Nothing but the lines below between the line holding "if dead.contains b" and the line holding "let ms := missing.flatMap (feedsOf t)", inclusive, should appear in the answer, each set down exactly.
##### EXTRACTED ENTRIES
-- ==== Sys2Proof/Machine/CellMap.lean ====
section
/-! DEFINITION. The cell map (chapter 5): conversion, merging, masks and readiness of the map sources for one frame, the
MAP checker, and the MAP functions. -/

namespace Sys2Proof.Machine

/-- MAP_SDEF.KIND; MS31 reads KEEP (R121, Table 5.5). -/
def srcKind (t : Tab) (m : Nat) : Nat := if m = 31 then 3 else t.fld (Reg.MAP_SDEF_KIND m)
/-- Width of a map source. -/
def srcW (t : Tab) (m : Nat) : Nat := t.fld (Reg.MAP_SDEF_W m)
/-- Height of a map source. -/
def srcH (t : Tab) (m : Nat) : Nat := t.fld (Reg.MAP_SDEF_H m)
/-- Map columns. -/
def mapCols (t : Tab) : Nat := t.fld Reg.MAP_GEOM_COLS
/-- Map rows. -/
def mapRows (t : Tab) : Nat := t.fld Reg.MAP_GEOM_ROWS

/-- Key of cell `i` = y × W + x of map source `m` in a table of source cells. -/
def cellKey (m i : Nat) : Nat := m * 2 ^ 15 + i

/-- Entry `i` of conversion LUT `k`; `i` at power-on reset (R125). -/
def convFld (k i : Nat) : Fld := tabFld tConv (4096 * k + i) 18 i

/-- Full scale, 262,143. -/
def full18 : Nat := 262143

/-- A word of source `q` in energy units, and whether the conversion saturated (R124, R126). -/
def convert (t : Tab) (q w : Nat) : Nat × Bool :=
  let b := (slotOf t q).bits
  if t.fld (Reg.MAP_CONV_SATCODE q) = 1 ∧ w = 2 ^ b - 1 then (full18, false)
  else if t.fld (Reg.MAP_CONV_MODE q) = 1 then
    (t.fld (convFld (t.fld (Reg.MAP_CONV_LUT q)) (if b = 16 then w / 16 else w)), false)
  else
    let sh := t.fld (Reg.MAP_CONV_SH q)
    let v := w - t.fld (Reg.MAP_CGAIN_PED q)
    let x := (v * t.fld (Reg.MAP_CGAIN_GAIN q) + (if sh = 0 then 0 else 2 ^ (sh - 1))) / 2 ^ sh
    (min x full18, decide (full18 < x))

/-- Merge energy `v` into a cell (R130): the cell and whether a SUM saturated. -/
def mergeCell (t : Tab) (m old v : Nat) : Nat × Bool :=
  if t.fld (Reg.MAP_SDEF_MERGE m) = 1 then (max old v, false)
  else (min (old + v) full18, decide (full18 < old + v))

/-- Place one word by its tile map entry (R127, R130): cells and saturations per source. -/
def placeWord (t : Tab) (q : Nat) (a : Tab × Tab) (iw : Nat × Nat) : Tab × Tab :=
  let en := t.fld (tileFld (t.fld (Reg.MAP_TBASE_BASE q) + iw.1))
  if !tileEn en then a
  else
    let m := tileMs en
    let c := convert t q iw.2
    let k := cellKey m (tileY en * srcW t m + tileX en)
    let r := mergeCell t m (a.1.get k) c.1
    (a.1.set k r.1, if c.2 || r.2 then a.2.set m (a.2.get m + b2n c.2 + b2n r.2) else a.2)

/-- The merged cells of a frame from its CELL segments, and the saturations of each source (R130). -/
def mergeSegments (t : Tab) (segs : List Seg) : Tab × Tab :=
  (segs.filter (fun g => !(slotOf t g.q).wave && (slotOf t g.q).en)).foldl
    (fun a g => (indexed g.words).foldl (placeWord t g.q) a) ([], [])

/-- Bit `b` of the dead (`hot` false) or hot mask of map source `m`. -/
def maskFld (hot : Bool) (m b : Nat) : Fld := tabFld (if hot then tHot else tDead) (m * 2 ^ 15 + b) 1 0

/-- The bits set in a mask of source `m`. -/
def maskBits (t : Tab) (hot : Bool) (m : Nat) : List Nat :=
  let b := tabBase (if hot then tHot else tDead) + m * 2 ^ 15
  (t.range b (b + 2 ^ 15)).map (fun kv => kv.1 - b)

/-- Mask the cells of source `m` (R131): dead cells take the dead value, hot cells are capped, the dead rule first. -/
def maskSource (t : Tab) (cells : Tab) (m : Nat) : Tab :=
  let dead := maskBits t false m
  let c1 := (maskBits t true m).foldl (fun a b =>
    if dead.contains b then a else a.set (cellKey m b) (min (a.get (cellKey m b)) (t.fld (Reg.MAP_SHOT_CAP m)))) cells
  dead.foldl (fun a b => a.set (cellKey m b) (t.fld (Reg.MAP_SDEAD_VAL m))) c1

/-- The map sources of kind TILE, and MS31. -/
def tileSources (t : Tab) : List Nat := (List.range 32).filter (fun m => srcKind t m == 1 || srcKind t m == 3)

/-- The map sources that the enabled tile map entries of a CELL source's run target. -/
def feedsOf (t : Tab) (q : Nat) : List Nat :=
  let b := t.fld (Reg.MAP_TBASE_BASE q)
  ((t.range (tileFld b).key (tileFld (b + (slotOf t q).count)).key).filterMap (fun kv =>
    if tileEn kv.2 then some (tileMs kv.2) else none)).dedup

/-- The enabled CELL sources. -/
def cellSources (t : Tab) : List Nat := (enabledSources t).filter (fun q => !(slotOf t q).wave)

/-- The TILE and KEEP sources that are not ready for a frame with these segments (R134). -/
def notReady (t : Tab) (segs : List Seg) : List Nat :=
  let missing := (cellSources t).filter (fun q => !segs.any (fun g => g.q == q))
  let ms := missing.flatMap (feedsOf t)
  (tileSources t).filter (fun m => ms.contains m)

/-! ### The checker (R119, R121 to R124, R128, R129) -/

/-- Two runs overlap. -/
def runsOverlap (a b : Nat × Nat) : Bool := decide (a.1 < b.1 + b.2) && decide (b.1 < a.1 + a.2)

/-- No two of a list of runs overlap. -/
def runsDisjoint : List (Nat × Nat) → Bool
  | [] => true
  | r :: rs => rs.all (fun x => !runsOverlap r x) && runsDisjoint rs

/-- The runs of the enabled CELL sources lie in the tile map and do not overlap (R128). -/
def mapRuns (t : Tab) : Bool :=
  let runs := (cellSources t).map (fun q => (t.fld (Reg.MAP_TBASE_BASE q), (slotOf t q).count))
  runs.all (fun x => decide (x.1 + x.2 ≤ 36864)) && runsDisjoint runs

/-- The MAP consistency checker: true where it accepts. MS31 has no size where no bundle is installed. -/
def mapCheck (t : Tab) : Bool :=
  let c := mapCols t
  let r := mapRows t
  let on := (List.range 32).filter (fun m => srcKind t m != 0)
  decide (32 ≤ c) && decide (c ≤ 256) && c % 16 == 0 && decide (8 ≤ r) && decide (r ≤ 128) && r % 8 == 0
  && (List.range 31).all (fun m => srcKind t m != 3)
  && on.all (fun m => (m == 31 && srcW t m == 0 && srcH t m == 0) ||
    (decide (1 ≤ srcW t m) && decide (srcW t m ≤ 256) && decide (1 ≤ srcH t m) && decide (srcH t m ≤ 128)))
  && decide ((on.map (fun m => srcW t m * srcH t m)).foldl (· + ·) 0 ≤ 524288)
  && (List.range 1152).all (fun q => decide (t.fld (Reg.MAP_CONV_MODE q) ≤ 1) && t.fld (Reg.MAP_CGAIN_GAIN q) != 0)
  && mapRuns t
  && (t.range (tabBase tTile) (tabBase (tTile + 1))).all (fun kv =>
    let m := tileMs kv.2
    !tileEn kv.2 || ((srcKind t m == 1 || m == 31) && decide (tileX kv.2 < srcW t m) && decide (tileY kv.2 < srcH t m)))

/-! ### Mask writes (R132, R133) -/

/-- The mask bit an item of a write names under the sizes of set `t`: none where it lies outside the mask. -/
def maskIndex (t : Tab) (w : MaskWrite) (it : Nat × Nat × Nat × Bool) : Option Nat :=
  let wd := srcW t w.src
  if w.cells then (if it.1 < wd ∧ it.2.1 < srcH t w.src then some (it.2.1 * wd + it.1) else none)
  else if it.1 < wd * srcH t w.src then some it.1 else none

/-- An item that lies outside the mask is dropped and counted (R133): a bit of RAW_MASK only where it is written as 1. -/
def maskDrops (t : Tab) (w : MaskWrite) (it : Nat × Nat × Nat × Bool) : Bool :=
  (maskIndex t w it).isNone && (w.cells || it.2.2.1 == 1)

/-- Apply a mask write to the active masks: every item, or only those that no later unstaged write has overtaken. -/
def applyMask (all : Bool) (e : Engine) (w : MaskWrite) : Engine :=
  let t := e.active
  let its := w.items.filter (fun it => all || it.2.2.2)
  let t' := its.foldl (fun a it => match maskIndex t w it with
    | some b => a.put (maskFld w.hot w.src b) it.2.2.1
    | none => a) t
  let e1 := { e with active := t' }
  if its.any (maskDrops t w) then (e1.bump Reg.MAP_MDROP_COUNT).raiseBit Reg.MAP_STAT_MDROP else e1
##########
» RESPONSE BOX
    if dead.contains b then a else a.set (cellKey m b) (min (a.get (cellKey m b)) (t.fld (Reg.MAP_SHOT_CAP m)))) cells
  dead.foldl (fun a b => a.set (cellKey m b) (t.fld (Reg.MAP_SDEAD_VAL m))) c1

/-- The map sources of kind TILE, and MS31. -/
def tileSources (t : Tab) : List Nat := (List.range 32).filter (fun m => srcKind t m == 1 || srcKind t m == 3)

/-- The map sources that the enabled tile map entries of a CELL source's run target. -/
def feedsOf (t : Tab) (q : Nat) : List Nat :=
  let b := t.fld (Reg.MAP_TBASE_BASE q)
  ((t.range (tileFld b).key (tileFld (b + (slotOf t q).count)).key).filterMap (fun kv =>
    if tileEn kv.2 then some (tileMs kv.2) else none)).dedup

/-- The enabled CELL sources. -/
def cellSources (t : Tab) : List Nat := (enabledSources t).filter (fun q => !(slotOf t q).wave)

/-- The TILE and KEEP sources that are not ready for a frame with these segments (R134). -/
def notReady (t : Tab) (segs : List Seg) : List Nat :=
  let missing := (cellSources t).filter (fun q => !segs.any (fun g => g.q == q))
  let ms := missing.flatMap (feedsOf t)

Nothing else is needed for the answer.